In her new novel, From Dust to Stardust, Rooney investigates the larger-than-life stories embedded within those minute chambers. By reimagining Moore as Doreen O’Dare, she traces her footsteps through the glittering Hollywood hills, from silent film star to philanthropist to inspiration for A Star is Born. In these spellbinding pages, Rooney constructs a fairy castle of her own, a chapter for every room, a house built of words.
Rachel Robbins (Rail): When did you first see Colleen Moore’s Fairy Castle? What was your first impression?
Kathleen Rooney: In chapter twelve, my protagonist Doreen—recording the audio guide to her Fairy Castle at the Museum of Science and Industry—observes of a visiting school group who have just had their lunch in the museum cafeteria:
Into the silence that follows the recorder’s click, the kids’ voices from the corridor continue, with a slight shift in timbre: the nearly imperceptible difference of children who have been fed. Most of them will carry no particular memory from this day; one or two, perhaps, will have seen something that steers the course of their lives.
I put that in there as a nod to the mystery of what makes something invaluable to one person and just a passing amusement to many others. Millions of people have seen the Fairy Castle and millions have admired and enjoyed it but nobody else (as far as I know) has published a novel based on the life and work of the structure’s creator. Who knows why? But the day I first laid eyes on it when I was eight years old installed the dollhouse—and Colleen Moore, the silent movie star who brought it into being—into my heart forever.
Rail: You write about the “controlled air in the Dollhouse’s chamber” in juxtaposition to the open space of the rest of the museum’s floor plan as being blindingly bright, like stepping out of a dark movie theater into the light. How many hours did you spend with the castle in its enclosure in writing this book?
Rooney: What’s funny is that I never specifically went to the Castle over the course of writing the novel under the heading of “research.” I visited it in December of 2016—just after the election of the odious enemy of democracy, Donald Trump—simply because I like to go to the MSI during the holidays. Something about seeing the Castle I’d seen dozens of times before made me re-appreciate what a beacon of hope it had been to people in the Great Depression, and set me thinking more deeply about what people need to get through dark times and not give up, even against horrible threats. Although I had loved the Castle for years before 2016—twenty-eight years to be exact—I had never loved it with quite so much depth or complexity, and in the seven subsequent years I spent working on and bringing out From Dust to Stardust, that complexity has only grown. There’s something heroic about creating something so beautiful in the midst of fear and ugliness; the Castle has a weird charisma and it drew me into its orbit forever.
Rail: Can you talk about the structure of your book? Why did you choose to organize the chapters around the Castle architecture, and what surprises did that uncover?

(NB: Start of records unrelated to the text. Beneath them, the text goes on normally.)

-- ==== Sys2Proof/Laws/Access.lean ====
section
/-! SUPPORT. Which register operations a selector can name: always a device access, of the selector's direction, for the issuing core
and the port's instance. -/

namespace Sys2Proof

open Machine

/-- The operation is a device register access (a DEVSEL row). -/
def Instr.isDeviceAccess : Instr → Bool
  | .busR8 .. | .busR16 .. | .busR32 .. | .busW8 .. | .busW16 .. | .busW32 .. => false
  | .uartRx .. | .uartCapacity .. | .gpioReport .. | .clockAdvance .. | .hostReset | .hostSnapshot | .hostRestore .. => false
  | _ => true

/-- The direction of a device access. -/
def Instr.accessDir : Instr → Option Dir
  | .uartReserved _ _ dir _ _ | .gpioReserved _ dir _ _ | .timerReserved _ dir _ _ => some dir
  | .uartDrR .. | .uartRsrR .. | .uartFrR .. | .uartIlprR .. | .uartIbrdR .. | .uartFbrdR .. | .uartLcrhR .. | .uartCrR ..
  | .uartIflsR .. | .uartImscR .. | .uartRisR .. | .uartMisR .. | .uartIcrR .. | .uartDmacrR .. => some .read
  | .gpioStatusR .. | .gpioCtrlR .. | .gpioIntrR .. | .gpioP0inteR .. | .gpioP0intsR .. | .gpioP1inteR .. | .gpioP1intsR .. => some .read
  | .timerTimehwR .. | .timerTimelwR .. | .timerTimehrR .. | .timerTimelrR .. | .timerAlarmR .. | .timerArmedR .. | .timerRawhR ..
  | .timerRawlR .. | .timerPauseR .. | .timerIntrR .. | .timerInteR .. | .timerIntsR .. => some .read
  | .busR8 .. | .busR16 .. | .busR32 .. | .busW8 .. | .busW16 .. | .busW32 .. => none
  | .uartRx .. | .uartCapacity .. | .gpioReport .. | .clockAdvance .. | .hostReset | .hostSnapshot | .hostRestore .. => none
  | _ => some .write

/-- A row of a device table names device accesses only, of the direction its pattern fixes. -/
def SelRow.directed (row : SelRow) : Prop :=
  row.mask.getLsbD 12 = true ∧
    ∀ a, (row.op a).isDeviceAccess = true ∧ (row.op a).accessDir = some (if row.pat.getLsbD 12 then .write else .read)

theorem selRows_directed (port : DevPort) : ∀ row ∈ selRows port, row.directed := by
  cases port <;>
    (repeat' refine List.forall_mem_cons.2 ⟨⟨rfl, fun a => ⟨rfl, rfl⟩⟩, ?_⟩) <;>
    exact fun _ h => absurd h List.not_mem_nil

/-- A selector names a device access of its own direction (30_encoding.md R122). -/
theorem decodeSel_directed (port : DevPort) (sel : BitVec 13) (c : CoreId) (v : Word) :
    (decodeSel port sel c v).isDeviceAccess = true ∧ (decodeSel port sel c v).accessDir = some (selDir sel) := by
  unfold decodeSel
  split
  · next row hrow =>
    obtain ⟨hmask, hop⟩ := selRows_directed port row (List.mem_of_find?_eq_some hrow)
    have happ := List.find?_some hrow
    simp only [SelRow.applies, Bool.and_eq_true, beq_iff_eq] at happ
    have hbit : row.pat.getLsbD 12 = sel.getLsbD 12 := by rw [← happ.1, BitVec.getLsbD_and, hmask, Bool.and_true]
    refine ⟨(hop _).1, ?_⟩
    rw [(hop _).2, hbit, selDir]
  · cases port <;> exact ⟨rfl, rfl⟩

/-- Handing a device access to the device runs it. -/
theorem runDevice_eq_exec {i : Instr} (h : i.isDeviceAccess = true) (s : State) : runDevice i s = exec i s := by
  cases i <;> first | rfl | cases h

theorem devRead_eq (port : DevPort) (c : CoreId) (off : BitVec 12) (s : State) :
    devRead port c off s = exec (decodeSel port (selector .read off) c 0) s :=
  runDevice_eq_exec (decodeSel_directed ..).1 s

theorem devWrite_eq (port : DevPort) (c : CoreId) (off : BitVec 12) (v : Word) (s : State) :
    devWrite port c off v s = exec (decodeSel port (selector .write off) c v) s :=
  runDevice_eq_exec (decodeSel_directed ..).1 s

/-- A row of a device table names a write of TIMELW, a write of an ALARM register or a read of TIMEHR only where 30_encoding.md R132
has it. -/
theorem selRows_timer (port : DevPort) : ∀ row ∈ selRows port, ∀ a c v,
    (row.op a = .timerTimelwW c v → port = .timer ∧ row.pat = 0x1004 ∧ row.mask = 0x1FFF) ∧
    (∀ k, row.op a = .timerAlarmW c k v → port = .timer ∧ row.pat = 0x1010 ∧ row.mask = 0x1FF3 ∧ k = regOf a.off) ∧
    (row.op a = .timerTimehrR c → port = .timer ∧ row.pat = 0x0008 ∧ row.mask = 0x1FFF) := by
  cases port <;>
    (repeat' refine List.forall_mem_cons.2 ⟨fun a c v => ⟨?_, ?_, ?_⟩, ?_⟩) <;>
    first
      | exact fun _ h => absurd h List.not_mem_nil
      | exact fun _ => ⟨rfl, rfl, rfl⟩
      | (rintro k ⟨⟩; exact ⟨rfl, rfl, rfl, rfl⟩)
      | (intro k h; cases h)
      | (intro h; cases h)

/-- The row behind a selector's operation that is no RESERVED row. -/
theorem decodeSel_row {port : DevPort} {sel : BitVec 13} {c : CoreId} {v : Word} {i : Instr} (h : decodeSel port sel c v = i)
    (hi : ∀ dir off w, i ≠ .uartReserved c (portIndex port) dir off w ∧ i ≠ .gpioReserved c dir off w ∧ i ≠ .timerReserved c dir off w) :
    ∃ row ∈ selRows port, row.op ⟨c, portIndex port, selOffset sel, v⟩ = i ∧ sel &&& row.mask = row.pat := by
  unfold decodeSel at h
  split at h
  · next row hrow =>
    have happ := List.find?_some hrow
    simp only [SelRow.applies, Bool.and_eq_true, beq_iff_eq] at happ
    exact ⟨row, List.mem_of_find?_eq_some hrow, h, happ.1⟩
  · subst h
    cases port
    · exact absurd rfl (hi _ _ _).1
    · exact absurd rfl (hi _ _ _).2.1
    · exact absurd rfl (hi _ _ _).2.2

/-- Only offset 0x004 of the timer is a write of TIMELW. -/
theorem decodeSel_timelw {port : DevPort} {off : BitVec 12} {c c' : CoreId} {v v' : Word}
    (h : decodeSel port (selector .write off) c v = .timerTimelwW c' v') : port = .timer ∧ off = 0x004 := by
  obtain ⟨row, hmem, hop, hsel⟩ := decodeSel_row h fun _ _ _ => ⟨nofun, nofun, nofun⟩
  obtain ⟨hp, hpat, hmask⟩ := (selRows_timer port row hmem _ _ _).1 hop
  refine ⟨hp, ?_⟩
  rw [hpat, hmask] at hsel
  rw [← selOffset_selector .write off, sel_of_full hsel]
  rfl

/-- The offset of an ALARM register, from the two bits of its index. -/
theorem alarmOffset_of_index : ∀ x : BitVec 2,
    selOffset ((0x1010 : BitVec 13) ||| x.setWidth 13 <<< 2) =
      BitVec.ofNat 12 (0x010 + 4 * (regOf (selOffset ((0x1010 : BitVec 13) ||| x.setWidth 13 <<< 2))).val) := by decide

/-- Only offset 0x010 + 4k of the timer is a write of ALARMk. -/
theorem decodeSel_alarm {port : DevPort} {off : BitVec 12} {c c' : CoreId} {k : Fin 4} {v v' : Word}
    (h : decodeSel port (selector .write off) c v = .timerAlarmW c' k v') :
    port = .timer ∧ off = BitVec.ofNat 12 (0x010 + 4 * k.val) := by
  obtain ⟨row, hmem, hop, hsel⟩ := decodeSel_row h fun _ _ _ => ⟨nofun, nofun, nofun⟩
  obtain ⟨hp, hpat, hmask, hk⟩ := (selRows_timer port row hmem _ _ _).2.1 k hop
  refine ⟨hp, ?_⟩
  rw [hpat, hmask] at hsel
  have hoff : off = selOffset ((0x1010 : BitVec 13) ||| ((selector .write off).extractLsb' 2 2).setWidth 13 <<< 2) := by
    rw [← sel_of_reg hsel, selOffset_selector]
  rw [hk, selOffset_selector, hoff]
  exact alarmOffset_of_index _

/-- Only offset 0x008 of the timer is a read of TIMEHR. -/
theorem decodeSel_timehr {port : DevPort} {off : BitVec 12} {c c' : CoreId} {v : Word}
    (h : decodeSel port (selector .read off) c v = .timerTimehrR c') : port = .timer ∧ off = 0x008 := by
  obtain ⟨row, hmem, hop, hsel⟩ := decodeSel_row h fun _ _ _ => ⟨nofun, nofun, nofun⟩
  obtain ⟨hp, hpat, hmask⟩ := (selRows_timer port row hmem _ _ 0).2.2 hop
  refine ⟨hp, ?_⟩
  rw [hpat, hmask] at hsel
  rw [← selOffset_selector .read off, sel_of_full hsel]
  rfl

/-- The core a device access answers. -/
def Instr.accessCore : Instr → Option CoreId
  | .uartDrR c _ | .uartRsrR c _ | .uartFrR c _ | .uartIlprR c _ | .uartIbrdR c _ | .uartFbrdR c _ | .uartLcrhR c _ | .uartCrR c _
  | .uartIflsR c _ | .uartImscR c _ | .uartRisR c _ | .uartMisR c _ | .uartIcrR c _ | .uartDmacrR c _ => some c
  | .uartDrW c _ _ | .uartEcrW c _ _ | .uartFrW c _ _ | .uartIlprW c _ _ | .uartIbrdW c _ _ | .uartFbrdW c _ _ | .uartLcrhW c _ _
  | .uartCrW c _ _ | .uartIflsW c _ _ | .uartImscW c _ _ | .uartRisW c _ _ | .uartMisW c _ _ | .uartIcrW c _ _
  | .uartDmacrW c _ _ => some c
  | .gpioStatusR c _ | .gpioCtrlR c _ | .gpioIntrR c _ | .gpioP0inteR c _ | .gpioP0intsR c _ | .gpioP1inteR c _
  | .gpioP1intsR c _ => some c
  | .gpioStatusW c _ _ | .gpioCtrlW c _ _ | .gpioIntrW c _ _ | .gpioP0inteW c _ _ | .gpioP0intsW c _ _ | .gpioP1inteW c _ _
  | .gpioP1intsW c _ _ => some c
  | .timerTimehwR c | .timerTimelwR c | .timerTimehrR c | .timerTimelrR c | .timerAlarmR c _ | .timerArmedR c | .timerRawhR c
  | .timerRawlR c | .timerPauseR c | .timerIntrR c | .timerInteR c | .timerIntsR c => some c
  | .timerTimehwW c _ | .timerTimelwW c _ | .timerTimehrW c _ | .timerTimelrW c _ | .timerAlarmW c _ _ | .timerArmedW c _
  | .timerRawhW c _ | .timerRawlW c _ | .timerPauseW c _ | .timerIntrW c _ | .timerInteW c _ | .timerIntsW c _ => some c
  | .uartReserved c _ _ _ _ | .gpioReserved c _ _ _ | .timerReserved c _ _ _ => some c
  | _ => none

/-- The UART instance a device access goes to, if it goes to one. -/
def Instr.accessUart : Instr → Option Nat
  | .uartDrR _ u | .uartRsrR _ u | .uartFrR _ u | .uartIlprR _ u | .uartIbrdR _ u | .uartFbrdR _ u | .uartLcrhR _ u | .uartCrR _ u
  | .uartIflsR _ u | .uartImscR _ u | .uartRisR _ u | .uartMisR _ u | .uartIcrR _ u | .uartDmacrR _ u => some u
  | .uartDrW _ u _ | .uartEcrW _ u _ | .uartFrW _ u _ | .uartIlprW _ u _ | .uartIbrdW _ u _ | .uartFbrdW _ u _ | .uartLcrhW _ u _
  | .uartCrW _ u _ | .uartIflsW _ u _ | .uartImscW _ u _ | .uartRisW _ u _ | .uartMisW _ u _ | .uartIcrW _ u _
  | .uartDmacrW _ u _ => some u
  | .uartReserved _ u _ _ _ => some u
  | _ => none

/-- The UART instance of a port. -/
def DevPort.uart? : DevPort → Option Nat
  | .uart u => some u
  | _ => none

theorem selRows_addressed (port : DevPort) : ∀ row ∈ selRows port, ∀ a,
    (row.op a).accessCore = some a.c ∧ (row.op a).accessUart = port.uart?.map fun _ => a.u := by
  cases port <;>
    (repeat' refine List.forall_mem_cons.2 ⟨fun a => ⟨rfl, rfl⟩, ?_⟩) <;>
    exact fun _ h => absurd h List.not_mem_nil

/-- A selector's operation is for the issuing core and the port's instance. -/
theorem decodeSel_addressed (port : DevPort) (sel : BitVec 13) (c : CoreId) (v : Word) :
    (decodeSel port sel c v).accessCore = some c ∧ (decodeSel port sel c v).accessUart = port.uart? := by
  unfold decodeSel
  split
  · next row hrow =>
    obtain ⟨h1, h2⟩ := selRows_addressed port row (List.mem_of_find?_eq_some hrow) ⟨c, portIndex port, selOffset sel, v⟩
    refine ⟨h1, ?_⟩
    rw [h2]
    cases port <;> rfl
  · cases port <;> exact ⟨rfl, rfl⟩

/-- How a device access of a direction ends for its core. -/
def Reply.endsAccess (dir : Dir) (c : CoreId) (r : Reply) : Prop :=
  match dir with
  | .read => ∃ v, r = .value c v
  | .write => r = .written c

end Sys2Proof
end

Rooney: The idea of a memory palace—an imaginary location in your mind where you can store mnemonic images—has always appealed to me. I used to work as an artist’s model, and sitting still in a pose for long stretches gives you a lot of time to think, and can make you think interesting things, but you can’t just get up and write them down because people are relying on you to stay put. So back in those years, I built a ton of memory palaces in my own brain so I wouldn’t forget things.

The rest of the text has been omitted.